BRIEF.
For this exercise, repeat the listing below from its first line through the line containing "sampleMode := SampleMode.code_byte _", exactly as written.

DATA TO PROCESS.
-- Opening Marker --

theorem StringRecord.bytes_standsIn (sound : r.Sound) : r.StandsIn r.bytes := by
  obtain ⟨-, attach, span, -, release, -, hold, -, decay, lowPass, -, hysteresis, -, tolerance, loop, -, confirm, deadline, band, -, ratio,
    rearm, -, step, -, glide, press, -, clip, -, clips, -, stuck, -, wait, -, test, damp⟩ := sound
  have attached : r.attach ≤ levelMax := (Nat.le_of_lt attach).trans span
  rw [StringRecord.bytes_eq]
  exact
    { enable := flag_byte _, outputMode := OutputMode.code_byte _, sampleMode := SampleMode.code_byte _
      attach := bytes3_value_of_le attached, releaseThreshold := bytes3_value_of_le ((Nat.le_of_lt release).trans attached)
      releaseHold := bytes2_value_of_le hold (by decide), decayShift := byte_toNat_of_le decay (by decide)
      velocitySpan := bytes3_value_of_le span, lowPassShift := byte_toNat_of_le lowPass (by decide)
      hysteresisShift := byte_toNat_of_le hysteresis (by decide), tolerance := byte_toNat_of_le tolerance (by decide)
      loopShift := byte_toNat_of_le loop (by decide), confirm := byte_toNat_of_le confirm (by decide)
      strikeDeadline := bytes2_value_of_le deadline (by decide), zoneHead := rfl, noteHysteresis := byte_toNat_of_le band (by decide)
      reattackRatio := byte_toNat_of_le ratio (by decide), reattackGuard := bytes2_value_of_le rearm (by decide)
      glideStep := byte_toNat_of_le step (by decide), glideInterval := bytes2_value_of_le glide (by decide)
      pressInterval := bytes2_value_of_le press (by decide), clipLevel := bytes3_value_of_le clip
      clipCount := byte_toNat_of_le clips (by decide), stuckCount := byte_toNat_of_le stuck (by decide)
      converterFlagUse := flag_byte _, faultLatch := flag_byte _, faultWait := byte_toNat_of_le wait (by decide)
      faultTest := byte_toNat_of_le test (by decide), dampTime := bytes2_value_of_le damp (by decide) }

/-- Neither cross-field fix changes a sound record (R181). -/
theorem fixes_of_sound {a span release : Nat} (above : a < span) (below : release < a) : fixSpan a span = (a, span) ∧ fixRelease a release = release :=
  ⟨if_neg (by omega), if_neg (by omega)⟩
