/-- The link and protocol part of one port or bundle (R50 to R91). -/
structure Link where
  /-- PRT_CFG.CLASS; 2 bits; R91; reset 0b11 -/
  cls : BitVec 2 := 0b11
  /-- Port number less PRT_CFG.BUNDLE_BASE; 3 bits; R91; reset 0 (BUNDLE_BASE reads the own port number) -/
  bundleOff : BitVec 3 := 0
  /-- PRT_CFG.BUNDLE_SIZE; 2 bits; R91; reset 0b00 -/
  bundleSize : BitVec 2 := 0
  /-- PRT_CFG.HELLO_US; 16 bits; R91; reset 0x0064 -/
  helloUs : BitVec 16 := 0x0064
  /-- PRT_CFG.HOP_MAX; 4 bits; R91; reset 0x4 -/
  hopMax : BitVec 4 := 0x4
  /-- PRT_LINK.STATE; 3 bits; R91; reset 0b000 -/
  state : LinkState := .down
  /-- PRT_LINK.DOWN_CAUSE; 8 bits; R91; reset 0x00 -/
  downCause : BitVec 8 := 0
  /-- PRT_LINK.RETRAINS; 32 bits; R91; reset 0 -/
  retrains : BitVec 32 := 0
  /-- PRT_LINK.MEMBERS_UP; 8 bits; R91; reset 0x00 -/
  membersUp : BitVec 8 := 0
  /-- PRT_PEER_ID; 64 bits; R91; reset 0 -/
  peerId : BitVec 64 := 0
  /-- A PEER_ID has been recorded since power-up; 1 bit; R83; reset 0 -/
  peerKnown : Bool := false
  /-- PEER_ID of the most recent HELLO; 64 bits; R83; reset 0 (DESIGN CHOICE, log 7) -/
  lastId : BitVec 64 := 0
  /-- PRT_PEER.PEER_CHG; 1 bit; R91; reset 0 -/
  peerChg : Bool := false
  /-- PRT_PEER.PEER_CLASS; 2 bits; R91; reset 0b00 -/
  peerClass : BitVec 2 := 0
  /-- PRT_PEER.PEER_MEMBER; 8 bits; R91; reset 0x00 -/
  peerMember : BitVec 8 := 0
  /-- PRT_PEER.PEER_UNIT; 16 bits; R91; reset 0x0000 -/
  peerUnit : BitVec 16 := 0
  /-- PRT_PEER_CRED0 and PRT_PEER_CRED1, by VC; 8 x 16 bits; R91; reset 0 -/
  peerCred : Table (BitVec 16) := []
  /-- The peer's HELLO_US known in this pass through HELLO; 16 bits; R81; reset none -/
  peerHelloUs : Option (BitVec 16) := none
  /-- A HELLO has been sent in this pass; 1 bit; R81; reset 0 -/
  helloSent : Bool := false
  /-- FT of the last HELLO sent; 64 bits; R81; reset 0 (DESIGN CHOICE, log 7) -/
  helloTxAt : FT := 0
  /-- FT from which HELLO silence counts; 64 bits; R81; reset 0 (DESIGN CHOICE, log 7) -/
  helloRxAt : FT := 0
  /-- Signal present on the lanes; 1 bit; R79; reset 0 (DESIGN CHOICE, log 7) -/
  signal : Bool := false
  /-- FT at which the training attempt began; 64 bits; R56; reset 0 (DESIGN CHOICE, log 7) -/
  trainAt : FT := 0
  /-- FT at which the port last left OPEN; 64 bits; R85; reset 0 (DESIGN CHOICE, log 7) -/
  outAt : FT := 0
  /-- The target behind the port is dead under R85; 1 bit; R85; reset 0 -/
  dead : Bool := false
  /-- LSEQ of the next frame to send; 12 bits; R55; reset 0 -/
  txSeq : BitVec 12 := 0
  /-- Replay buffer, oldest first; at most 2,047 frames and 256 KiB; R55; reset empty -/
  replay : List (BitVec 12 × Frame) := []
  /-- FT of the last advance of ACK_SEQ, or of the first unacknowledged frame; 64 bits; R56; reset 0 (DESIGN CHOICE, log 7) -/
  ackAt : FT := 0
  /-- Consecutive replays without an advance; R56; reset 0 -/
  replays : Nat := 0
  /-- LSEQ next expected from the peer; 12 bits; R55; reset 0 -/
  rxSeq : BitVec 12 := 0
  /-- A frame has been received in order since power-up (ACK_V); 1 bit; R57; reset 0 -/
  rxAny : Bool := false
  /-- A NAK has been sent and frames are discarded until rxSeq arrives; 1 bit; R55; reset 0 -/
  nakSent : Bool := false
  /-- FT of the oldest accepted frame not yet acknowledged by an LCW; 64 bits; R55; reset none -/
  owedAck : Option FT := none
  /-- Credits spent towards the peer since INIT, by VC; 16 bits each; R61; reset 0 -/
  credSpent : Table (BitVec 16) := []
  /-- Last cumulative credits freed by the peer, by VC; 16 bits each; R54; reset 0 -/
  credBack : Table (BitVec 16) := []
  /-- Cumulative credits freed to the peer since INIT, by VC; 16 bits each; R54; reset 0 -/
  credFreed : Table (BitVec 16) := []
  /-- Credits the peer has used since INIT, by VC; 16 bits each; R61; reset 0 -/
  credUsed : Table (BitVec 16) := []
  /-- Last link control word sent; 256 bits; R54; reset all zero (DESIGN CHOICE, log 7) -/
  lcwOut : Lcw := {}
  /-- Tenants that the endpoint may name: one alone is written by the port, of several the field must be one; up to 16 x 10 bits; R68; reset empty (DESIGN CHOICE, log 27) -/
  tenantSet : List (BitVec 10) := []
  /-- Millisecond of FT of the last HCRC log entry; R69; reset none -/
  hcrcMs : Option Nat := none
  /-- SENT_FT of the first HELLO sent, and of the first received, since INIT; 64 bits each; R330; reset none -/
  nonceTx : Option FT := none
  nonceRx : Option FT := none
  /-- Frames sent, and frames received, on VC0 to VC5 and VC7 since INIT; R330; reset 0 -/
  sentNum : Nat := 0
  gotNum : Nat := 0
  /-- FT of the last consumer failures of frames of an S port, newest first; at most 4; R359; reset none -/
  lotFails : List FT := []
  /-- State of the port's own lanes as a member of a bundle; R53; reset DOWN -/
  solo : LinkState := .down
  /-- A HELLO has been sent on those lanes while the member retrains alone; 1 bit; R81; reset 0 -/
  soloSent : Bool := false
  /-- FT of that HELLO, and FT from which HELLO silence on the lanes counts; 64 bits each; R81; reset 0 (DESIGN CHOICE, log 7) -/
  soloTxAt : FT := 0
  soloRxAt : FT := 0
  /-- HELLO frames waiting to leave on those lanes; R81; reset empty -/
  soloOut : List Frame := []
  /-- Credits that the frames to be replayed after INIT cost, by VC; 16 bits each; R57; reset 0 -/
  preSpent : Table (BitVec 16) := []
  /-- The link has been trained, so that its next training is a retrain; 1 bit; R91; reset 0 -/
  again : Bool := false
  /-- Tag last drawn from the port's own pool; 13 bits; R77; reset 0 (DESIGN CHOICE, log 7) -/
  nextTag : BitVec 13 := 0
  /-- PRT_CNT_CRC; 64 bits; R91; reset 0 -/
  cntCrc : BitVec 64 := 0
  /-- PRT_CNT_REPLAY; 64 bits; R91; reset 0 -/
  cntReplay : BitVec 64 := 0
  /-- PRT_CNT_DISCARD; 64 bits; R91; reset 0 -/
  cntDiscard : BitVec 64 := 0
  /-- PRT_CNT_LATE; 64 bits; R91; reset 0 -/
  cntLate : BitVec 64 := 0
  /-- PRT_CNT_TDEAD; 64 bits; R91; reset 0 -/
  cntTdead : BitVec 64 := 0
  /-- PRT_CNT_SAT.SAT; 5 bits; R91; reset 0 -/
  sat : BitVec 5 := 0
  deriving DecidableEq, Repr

-- Closing Marker --

RESPONSE AREA.
theorem StringRecord.bytes_standsIn (sound : r.Sound) : r.StandsIn r.bytes := by
  obtain ⟨-, attach, span, -, release, -, hold, -, decay, lowPass, -, hysteresis, -, tolerance, loop, -, confirm, deadline, band, -, ratio,
    rearm, -, step, -, glide, press, -, clip, -, clips, -, stuck, -, wait, -, test, damp⟩ := sound
  have attached : r.attach ≤ levelMax := (Nat.le_of_lt attach).trans span
  rw [StringRecord.bytes_eq]
  exact
    { enable := flag_byte _, outputMode := OutputMode.code_byte _, sampleMode := SampleMode.code_byte _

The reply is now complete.